# Walking/Running Information



## Tiger Lily 03

For the many WISH members who have been looking for Walking/Running Information there is valuable information contained in the link here:

Walking/Running Info Websites 

Keep on keepin' on!

There are helpful points included that would benefit all WISH members.

I thought I would also add that on the events side of WISH you can find much information on how to get started walking/running. Feel free to step over there.


----------



## momhmmx2

Thanks for the info!  My favorite site is www.runkeeper.com.   They have an app for my phone too.  It let's you set custom intervals to remind you when to walk/run when working out.

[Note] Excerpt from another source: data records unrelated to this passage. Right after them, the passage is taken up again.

-- ==== Sys2Proof/Certificates/Slice0/Obligations.lean ====
section
/-!
DEFINITION. The statements about the model, for the provers. Each says which rules of the spec it rests on.
-/
namespace Sys2Proof.Machine
open Sys2Proof

/-- The access by `w` at `a` is recorded in `t`, as R497 says, and nothing else has changed in registers and memory. -/
def AccessRecorded (s t : State) (w : Req) (a : Nat) (write : Bool) (kind : Nat) : Prop :=
  t.evtPending 0 = true ∧
  (s.b SYS.ACC_ERR_INFO'VALID = false →
    t.rdN SYS.ACC_ERR_ADDR = a ∧ t.b SYS.ACC_ERR_INFO'VALID = true ∧ t.f SYS.ACC_ERR_INFO'REQUESTER = reqCode w ∧
    t.b SYS.ACC_ERR_INFO'WRITE = write ∧ t.f SYS.ACC_ERR_INFO'KIND = kind) ∧
  (s.b SYS.ACC_ERR_INFO'VALID = true →
    t.rd SYS.ACC_ERR_ADDR = s.rd SYS.ACC_ERR_ADDR ∧ t.rd SYS.ACC_ERR_INFO = s.rd SYS.ACC_ERR_INFO) ∧
  SameRegsBut [SYS.ACC_ERR_ADDR, SYS.ACC_ERR_INFO, EVT.EVT_PEND 0] s t ∧ SameMem s t

/-- TIME is the only domain that is released and powered, the generator of boundaries runs, no slew is in progress, DT advances at
each edge, no image is in force, and neither a request for a mode nor a patch waits. -/
def OnlyTimeRuns (s : State) : Prop :=
  (∀ d, s.domOn d = decide (d = pdTIME)) ∧ (∀ d, d ≠ pdTIME → s.released d = false) ∧ s.cycRun = true ∧
  s.time.slewLeft = 0 ∧ 0 < dtIncr s.time.rate ∧ s.imgValid = false ∧ s.f SYS.MODE_STAT'REQ_STATE = 0 ∧ s.f SYS.PATCH_STAT'STATE = 0

/-- An L3 boundary due at `x` has been made before the lower level's boundary at `x` (R20); no register but CYCLE_STAT has changed. -/
def HigherFirst (s t : State) (x : Nat) : Prop :=
  (x % 1000000 = 0 ∧ s.time.l3next ≤ x → t.time.l3next = x + 1000000 ∧
    t.f SYS.CYCLE_STAT'L3_SEQ =
      (if x = s.time.startNs then s.f SYS.CYCLE_STAT'L3_SEQ else (s.f SYS.CYCLE_STAT'L3_SEQ + 1) % 65536)) ∧
  (¬(x % 1000000 = 0 ∧ s.time.l3next ≤ x) → t.time.l3next = s.time.l3next ∧ t.rd SYS.CYCLE_STAT = s.rd SYS.CYCLE_STAT) ∧
  SameRegsBut [SYS.CYCLE_STAT] s t

end Sys2Proof.Machine

open Sys2Proof Sys2Proof.Machine

/-- Where a command waits, one step is that command's meaning on the state whose queue is the rest; where none waits, one
step answers a next state in which one edge of the module's clock has passed (model's choice, log entry 49). -/
def Obligations.StepRunsFrontCommand : Prop :=
  (∀ (s : State) (c : Instr) (q : List Instr), s.pending = c :: q → step s = exec c { s with pending := q }) ∧
  (∀ s : State, s.pending = [] → step s = .next s.tick)

/-- A write that reaches a register without rules of its own sets an RW field, ignores an RO field, clears the W1C bits
written 1, ignores an unlisted value of an enumeration, and sets an RWL field only while its lock bit is clear; every
other register and every byte of memory keeps its value. Rules: R5, R6, R9. -/
def Obligations.PlainWritesObeyAccessCodes : Prop :=
  (∀ (s : State) (w : Req) (v : Word), s.takesWrite w DIO.DIO_OUT = true →
    Gives (exec (.registerWrite w (BitVec.ofNat 24 (DIO.DIO_OUT / 4)) v) s) fun t =>
      t.f DIO.DIO_OUT'OUT = bitsOf v 15 0 ∧ SameRegsBut [DIO.DIO_OUT] s t ∧ SameMem s t) ∧
  (∀ (s : State) (w : Req) (k : Nat) (v : Word), k < 8 → s.takesWrite w (EVT.EVT_EN k) = true →
    Gives (exec (.registerWrite w (BitVec.ofNat 24 (EVT.EVT_EN k / 4)) v) s) fun t =>
      t.rd (EVT.EVT_EN k) = v ∧ SameRegsBut [EVT.EVT_EN k] s t ∧ SameMem s t) ∧
  (∀ (s : State) (w : Req) (v : Word), s.takesWrite w SYS.CHIP_ID = true →
    Gives (exec (.registerWrite w (BitVec.ofNat 24 (SYS.CHIP_ID / 4)) v) s) fun t =>
      SameRegsBut [] s t ∧ SameMem s t) ∧
  (∀ (s : State) (w : Req) (v : Word), s.takesWrite w DIO.DIO_IN_RISE = true →
    Gives (exec (.registerWrite w (BitVec.ofNat 24 (DIO.DIO_IN_RISE / 4)) v) s) fun t =>
      (∀ i, i < 32 → t.fbit DIO.DIO_IN_RISE'RISE i = (s.fbit DIO.DIO_IN_RISE'RISE i && !bit v.toNat i)) ∧
      SameRegsBut [DIO.DIO_IN_RISE] s t ∧ SameMem s t) ∧
  (∀ (s : State) (w : Req) (p : Nat) (v : Word), p < 2 → s.takesWrite w (TIME.PTP_CFG p) = true →
    Gives (exec (.registerWrite w (BitVec.ofNat 24 (TIME.PTP_CFG p / 4)) v) s) fun t =>
      t.f (TIME.PTP_CFG'PROFILE p) = (if bitsOf v 30 29 ≤ 1 then bitsOf v 30 29 else s.f (TIME.PTP_CFG'PROFILE p)) ∧
      SameRegsBut [TIME.PTP_CFG p] s t ∧ SameMem s t) ∧
  (∀ (s : State) (w : Req) (v : Word), s.takesWrite w SYS.IMG_POLICY = true →
    Gives (exec (.registerWrite w (BitVec.ofNat 24 (SYS.IMG_POLICY / 4)) v) s) fun t =>
      t.f SYS.IMG_POLICY'REQUIRE_SIG =
        (if s.b SYS.IMG_POLICY'LOCK then s.f SYS.IMG_POLICY'REQUIRE_SIG else bitsOf v 0 0) ∧
      SameRegsBut [SYS.IMG_POLICY] s t ∧ SameMem s t)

Keeps track of GPS via phone.  They have also partnered with Jeff Galloway and you can buy his custom training programs for 5k,1/2 and fulls with all fitness levels.  I'm currently doing the 1/2 for beginners by Jeff.  It is a 24 week program easy to follow both online and via the app.


----------



## jsherry

thanks for valued info
 i just how i can be consistent in jogging . i am not so much committed  guy but i want i want to improve my stamina.

Thanks .


----------



## JLBoyer

Thanks


----------



## Grendalynn

I love runkeeper!The App on my iphone is awesome for tracking results, personal bests, music play lists and all kinds of great feedback!


----------